AIM OF THE TASK: Only the final stretch of the data is wanted: reproduce the line containing "their values. -/" and each line after it, exactly.

RECORDS SHOWN:
-- ==== Sys2Proof/Laws/Tab.lean ====
section
/-!
SUPPORT. Sparse tables: reading after writing, every operation keeps the canonical form, and tables of that form with equal readings
are equal. The same for byte memories, with every operation that the model makes on one.
-/
namespace Sys2Proof.Machine

variable {α : Type} [DecidableEq α] {d : Nat → α}

/-! ## Tables -/

omit [DecidableEq α] in
@[simp] theorem tabGet_nil (k : Nat) : tabGet d [] k = d k := rfl
@[simp] theorem tabWf_nil : tabWf d [] = true := rfl

theorem tabWfFrom_cons {lo j : Nat} {v : α} {r : Tab α} :
    tabWfFrom d lo ((j, v) :: r) = true ↔ lo ≤ j ∧ v ≠ d j ∧ tabWfFrom d (j + 1) r = true := by
  simp [tabWfFrom, and_assoc]

/-- A table whose keys start at hi also starts at any lower bound. -/
theorem tabWfFrom_mono {lo hi : Nat} (h : lo ≤ hi) {t : Tab α} (w : tabWfFrom d hi t = true) : tabWfFrom d lo t = true := by
  cases t with
  | nil => rfl
  | cons e r => exact tabWfFrom_cons.2 ⟨Nat.le_trans h (tabWfFrom_cons.1 w).1, (tabWfFrom_cons.1 w).2⟩

/-- A key below every listed one reads as unlisted. -/
theorem tabGet_of_lt {lo k : Nat} (h : k < lo) {t : Tab α} (w : tabWfFrom d lo t = true) : tabGet d t k = d k := by
  induction t generalizing lo with
  | nil => rfl
  | cons e r ih =>
    have w := tabWfFrom_cons.1 w
    have : e.1 ≠ k := by omega
    simpa [tabGet, this] using ih (by omega) w.2.2

theorem tabPut_wfFrom {lo k : Nat} (h : lo ≤ k) (v : α) {t : Tab α} (w : tabWfFrom d lo t = true) :
    tabWfFrom d lo (tabPut d t k v) = true := by
  induction t generalizing lo with
  | nil => by_cases e : v = d k <;> simp [tabPut, tabWfFrom, e, h]
  | cons e r ih =>
    have c := tabWfFrom_cons.1 w
    unfold tabPut
    split_ifs with h1 h2 h3 h4
    · exact w
    · exact tabWfFrom_cons.2 ⟨h, h2, tabWfFrom_cons.2 ⟨h1, c.2⟩⟩
    · exact tabWfFrom_mono (by omega) c.2.2
    · exact tabWfFrom_cons.2 ⟨h, h4, h3 ▸ c.2.2⟩
    · exact tabWfFrom_cons.2 ⟨c.1, c.2.1, ih (by omega) c.2.2⟩

/-- A write keeps the canonical form. -/
theorem tabPut_wf (k : Nat) (v : α) {t : Tab α} (w : tabWf d t = true) : tabWf d (tabPut d t k v) = true :=
  tabPut_wfFrom k.zero_le v w

/-- A write leaves the other keys alone, whatever the table's form. -/
theorem tabGet_tabPut_ne {k j : Nat} (v : α) (h : j ≠ k) (t : Tab α) : tabGet d (tabPut d t k v) j = tabGet d t j := by
  induction t with
  | nil => by_cases e : v = d k <;> simp [tabPut, tabGet, e, h.symm]
  | cons e r ih =>
    unfold tabPut
    split_ifs with h1 h2 h3 h4 <;> simp [tabGet, ih, h.symm]
    all_goals exact fun x => absurd (h3.trans x) h.symm

theorem tabGet_tabPut_self {lo : Nat} (k : Nat) (v : α) {t : Tab α} (w : tabWfFrom d lo t = true) : tabGet d (tabPut d t k v) k = v := by
  induction t generalizing lo with
  | nil => by_cases e : v = d k <;> simp [tabPut, tabGet, e]
  | cons e r ih =>
    have c := tabWfFrom_cons.1 w
    unfold tabPut
    split_ifs with h1 h2 h3 h4
    · exact (tabGet_of_lt h1 (tabWfFrom_cons.2 ⟨Nat.le_refl _, c.2⟩)).trans h2.symm
    · simp [tabGet]
    · exact (tabGet_of_lt (by omega) c.2.2).trans h4.symm
    · simp [tabGet]
    · simpa [tabGet, Ne.symm h3] using ih c.2.2

/-- What a table reads after a write. -/
theorem tabGet_tabPut (k : Nat) (v : α) (j : Nat) {t : Tab α} (w : tabWf d t = true) :
    tabGet d (tabPut d t k v) j = if j = k then v else tabGet d t j := by
  split_ifs with h
  · exact h ▸ tabGet_tabPut_self k v w
  · exact tabGet_tabPut_ne v h t

theorem tabFilter_wfFrom {lo : Nat} (p : Nat × α → Bool) {t : Tab α} (w : tabWfFrom d lo t = true) :
    tabWfFrom d lo (t.filter p) = true := by
  induction t generalizing lo with
  | nil => rfl
  | cons e r ih =>
    have c := tabWfFrom_cons.1 w
    cases h : p e
    · simpa [List.filter, h] using tabWfFrom_mono (by omega) (ih c.2.2)
    · simpa [List.filter, h] using tabWfFrom_cons.2 ⟨c.1, c.2.1, ih c.2.2⟩

/-- Taking pairs out keeps the canonical form. -/
theorem tabFilter_wf (p : Nat × α → Bool) {t : Tab α} (w : tabWf d t = true) : tabWf d (t.filter p) = true := tabFilter_wfFrom p w

theorem tabMap_wfFrom {lo : Nat} (f : Nat → α → α) {t : Tab α} (w : tabWfFrom d lo t = true) :
    tabWfFrom d lo (tabMap d f t) = true := by
  induction t generalizing lo with
  | nil => rfl
  | cons e r ih =>
    have c := tabWfFrom_cons.1 w
    have i := ih c.2.2
    unfold tabMap at i ⊢
    by_cases h : f e.1 e.2 = d e.1
    · simpa [h] using tabWfFrom_mono (by omega) i
    · simpa [h] using tabWfFrom_cons.2 ⟨c.1, h, i⟩

/-- A map over the listed values keeps the canonical form. -/
theorem tabMap_wf (f : Nat → α → α) {t : Tab α} (w : tabWf d t = true) : tabWf d (tabMap d f t) = true := tabMap_wfFrom f w

theorem tabGet_head {lo j : Nat} {v : α} {r : Tab α} (w : tabWfFrom d lo ((j, v) :: r) = true) :
    tabGet d ((j, v) :: r) j ≠ d j := by
  simpa [tabGet] using (tabWfFrom_cons.1 w).2.1

theorem tab_ext_from {lo : Nat} {t u : Tab α} (a : tabWfFrom d lo t = true) (b : tabWfFrom d lo u = true)
    (h : ∀ k, tabGet d t k = tabGet d u k) : t = u := by
  induction t generalizing lo u with
  | nil =>
    cases u with
    | nil => rfl
    | cons e r => exact absurd (h e.1).symm (tabGet_head b)
  | cons e r ih =>
    cases u with
    | nil => exact absurd (h e.1) (tabGet_head a)
    | cons f q =>
      have a' := tabWfFrom_cons.1 a
      have b' := tabWfFrom_cons.1 b
      have key : e.1 = f.1 := by
        rcases Nat.lt_trichotomy e.1 f.1 with l | l | l
        · exact absurd ((h e.1).trans (tabGet_of_lt l (tabWfFrom_cons.2 ⟨Nat.le_refl _, b'.2⟩))) (tabGet_head a)
        · exact l
        · exact absurd ((h f.1).symm.trans (tabGet_of_lt l (tabWfFrom_cons.2 ⟨Nat.le_refl _, a'.2⟩))) (tabGet_head b)
      have val : e.2 = f.2 := by simpa [tabGet, key] using h e.1
      have rest : r = q := ih a'.2.2 (key ▸ b'.2.2) (fun k => by
        rcases Nat.lt_or_ge e.1 k with l | l
        · simpa [tabGet, Nat.ne_of_lt l, key ▸ Nat.ne_of_lt l] using h k
        · rw [tabGet_of_lt (Nat.lt_succ_of_le l) a'.2.2, tabGet_of_lt (Nat.lt_succ_of_le (key ▸ l)) b'.2.2])
      rw [Prod.ext key val, rest]

/-- Tables in canonical form that read the same everywhere are equal. -/
theorem tab_ext {t u : Tab α} (a : tabWf d t = true) (b : tabWf d u = true) (h : ∀ k, tabGet d t k = tabGet d u k) : t = u :=
  tab_ext_from a b h

/-! ## Byte memories -/

theorem memByte_memSetByte (a : Nat) (v : Byte) (b : Nat) {m : Mem} (w : Memory.wf m = true) :
    memByte (memSetByte m a v) b = if b = a then v else memByte m b := tabGet_tabPut a v b w

theorem memByte_memSetByte_ne {a b : Nat} (v : Byte) (h : b ≠ a) (m : Mem) : memByte (memSetByte m a v) b = memByte m b :=
  tabGet_tabPut_ne v h m

theorem memSetByte_wf (a : Nat) (v : Byte) {m : Mem} (w : Memory.wf m = true) : Memory.wf (memSetByte m a v) = true := tabPut_wf a v w

theorem memSetWord_wf (a : Nat) (v : Word) {m : Mem} (w : Memory.wf m = true) : Memory.wf (memSetWord m a v) = true :=
  memSetByte_wf _ _ (memSetByte_wf _ _ (memSetByte_wf _ _ (memSetByte_wf _ _ w)))

theorem memSetBytes_wf (bs : List Byte) (a : Nat) {m : Mem} (w : Memory.wf m = true) : Memory.wf (memSetBytes m a bs) = true := by
  induction bs generalizing a m with
  | nil => exact w
  | cons b bs ih => exact ih (a + 1) (memSetByte_wf a b w)

/-- A run of bytes written reads back in its range, and nothing else changes. -/
theorem memByte_memSetBytes (bs : List Byte) (a b : Nat) {m : Mem} (w : Memory.wf m = true) :
    memByte (memSetBytes m a bs) b = if a ≤ b ∧ b < a + bs.length then bs.getD (b - a) 0 else memByte m b := by
  induction bs generalizing a m with
  | nil => simp [memSetBytes]
  | cons x bs ih =>
    rw [memSetBytes, ih (a + 1) (memSetByte_wf a x w), memByte_memSetByte a x b w, List.length_cons]
    by_cases h : b = a
    · subst h
      simp
    · by_cases l : a + 1 ≤ b ∧ b < a + 1 + bs.length
      · obtain ⟨k, rfl⟩ : ∃ k, b = a + 1 + k := ⟨b - (a + 1), by omega⟩
        rw [if_pos l, if_pos (by omega), Nat.add_sub_cancel_left, show a + 1 + k - a = k + 1 by omega]
        rfl
      · rw [if_neg l, if_neg h, if_neg (by omega)]

theorem memClear_wf (lo hi : Nat) {m : Mem} (w : Memory.wf m = true) : Memory.wf (memClear m lo hi) = true := tabFilter_wf _ w

theorem listBytes_wfFrom (bs : List Byte) (a : Nat) : tabWfFrom memDefault a (listBytes a bs) = true := by
  induction bs generalizing a with
  | nil => rfl
  | cons b bs ih =>
    unfold listBytes
    split_ifs with h
    · exact tabWfFrom_mono (Nat.le_succ a) (ih (a + 1))
    · exact tabWfFrom_cons.2 ⟨Nat.le_refl a, h, ih (a + 1)⟩

/-- The bytes that a run of bytes lists are in canonical form. -/
theorem listBytes_wf (bs : List Byte) (a : Nat) : Memory.wf (listBytes a bs) = true := tabWfFrom_mono a.zero_le (listBytes_wfFrom bs a)

/-- Two tables one behind the other are in canonical form, if the first ends below the second. -/
theorem tabAppend_wfFrom {lo mid : Nat} (h : lo ≤ mid) {t u : Tab α} (a : tabWfFrom d lo t = true) (b : tabWfFrom d mid u = true)
    (c : ∀ e ∈ t, e.1 < mid) : tabWfFrom d lo (t ++ u) = true := by
  induction t generalizing lo with
  | nil => exact tabWfFrom_mono h b
  | cons e r ih =>
    have a' := tabWfFrom_cons.1 a
    exact tabWfFrom_cons.2 ⟨a'.1, a'.2.1, ih (c e (List.mem_cons_self ..)) a'.2.2 (fun x m => c x (List.mem_cons_of_mem _ m))⟩

theorem listBytes_lt (bs : List Byte) (a : Nat) : ∀ e ∈ listBytes a bs, e.1 < a + bs.length := by
  induction bs generalizing a with
  | nil => simp [listBytes]
  | cons b bs ih =>
    intro e m
    unfold listBytes at m
    split_ifs at m
    · have := ih (a + 1) e m; simp; omega
    · rcases List.mem_cons.1 m with rfl | m
      · simp
      · have := ih (a + 1) e m; simp; omega

/-- The pairs of a table in canonical form at or above a bound are in canonical form from it. -/
theorem tabFrom_wf {lo : Nat} (hi : Nat) {t : Tab α} (w : tabWfFrom d lo t = true) :
    tabWfFrom d hi (t.filter (fun c => decide (hi ≤ c.1))) = true := by
  induction t generalizing lo with
  | nil => rfl
  | cons e r ih =>
    have c := tabWfFrom_cons.1 w
    by_cases h : hi ≤ e.1
    · simpa [List.filter, h] using tabWfFrom_cons.2 ⟨h, c.2.1, tabFilter_wfFrom _ c.2.2⟩
    · simpa [List.filter, h] using ih c.2.2

/-- A write of a range in one pass keeps the canonical form. -/
theorem memWriteRange_wf (a : Nat) (bs : List Byte) {m : Mem} (w : Memory.wf m = true) : Memory.wf (memWriteRange m a bs) = true := by
  unfold memWriteRange Memory.wf tabWf
  rw [List.append_assoc]
  refine tabAppend_wfFrom (Nat.zero_le a) (tabFilter_wf _ w)
    (tabAppend_wfFrom (Nat.le_add_right a bs.length) (listBytes_wfFrom bs a) (tabFrom_wf _ w) (listBytes_lt bs a)) ?_
  intro e h
  simpa using (List.mem_filter.1 h).2

/-- The memories of the state after reset are in canonical form. -/
theorem reset_memories_wf : Memory.wf State.reset.mem.scratch = true ∧ Memory.wf State.reset.calm.buf = true
    ∧ Memory.wf State.reset.calm.store = true := ⟨rfl, rfl, rfl⟩

/-! ## The tables of the state -/

/-- A register reads what was written to it; the others keep their values. -/
theorem reg_setReg {s : State} (w : tabWf regReset s.regs = true) (a : Nat) (v : Word) (b : Nat) :
    (s.setReg a v).reg b = if b = a then v else s.reg b := tabGet_tabPut a v b w

theorem reg_setReg_ne {a b : Nat} (h : b ≠ a) (v : Word) (s : State) : (s.setReg a v).reg b = s.reg b := tabGet_tabPut_ne v h s.regs

theorem setReg_wf (a : Nat) (v : Word) {s : State} (w : tabWf regReset s.regs = true) : tabWf regReset (s.setReg a v).regs = true :=
  tabPut_wf a v w

theorem queue_setQueue {s : State} (w : tabWf (fun _ => Queue.absent) s.queues = true) (k : Nat) (q : Queue) (j : Nat) :
    (s.setQueue k q).queue j = if j = k then q else s.queue j := tabGet_tabPut k q j w

theorem queue_setQueue_ne {k j : Nat} (h : j ≠ k) (q : Queue) (s : State) : (s.setQueue k q).queue j = s.queue j :=
  tabGet_tabPut_ne q h s.queues

theorem port_setPort {s : State} (w : tabWf Port.reset s.ports = true) (n : Nat) (p : Port) (j : Nat) :
    (s.setPort n p).port j = if j = n then p else s.port j := tabGet_tabPut n p j w

theorem port_setPort_ne {n j : Nat} (h : j ≠ n) (p : Port) (s : State) : (s.setPort n p).port j = s.port j :=
  tabGet_tabPut_ne p h s.ports

end Sys2Proof.Machine
end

RESPONSE TO THIS TASK:
/-- A register reads what was written to it; the others keep their values. -/
theorem reg_setReg {s : State} (w : tabWf regReset s.regs = true) (a : Nat) (v : Word) (b : Nat) :
    (s.setReg a v).reg b = if b = a then v else s.reg b := tabGet_tabPut a v b w

theorem reg_setReg_ne {a b : Nat} (h : b ≠ a) (v : Word) (s : State) : (s.setReg a v).reg b = s.reg b := tabGet_tabPut_ne v h s.regs

theorem setReg_wf (a : Nat) (v : Word) {s : State} (w : tabWf regReset s.regs = true) : tabWf regReset (s.setReg a v).regs = true :=
  tabPut_wf a v w

theorem queue_setQueue {s : State} (w : tabWf (fun _ => Queue.absent) s.queues = true) (k : Nat) (q : Queue) (j : Nat) :
    (s.setQueue k q).queue j = if j = k then q else s.queue j := tabGet_tabPut k q j w

theorem queue_setQueue_ne {k j : Nat} (h : j ≠ k) (q : Queue) (s : State) : (s.setQueue k q).queue j = s.queue j :=
  tabGet_tabPut_ne q h s.queues

theorem port_setPort {s : State} (w : tabWf Port.reset s.ports = true) (n : Nat) (p : Port) (j : Nat) :
    (s.setPort n p).port j = if j = n then p else s.port j := tabGet_tabPut n p j w

theorem port_setPort_ne {n j : Nat} (h : j ≠ n) (p : Port) (s : State) : (s.setPort n p).port j = s.port j :=
  tabGet_tabPut_ne p h s.ports

end Sys2Proof.Machine
end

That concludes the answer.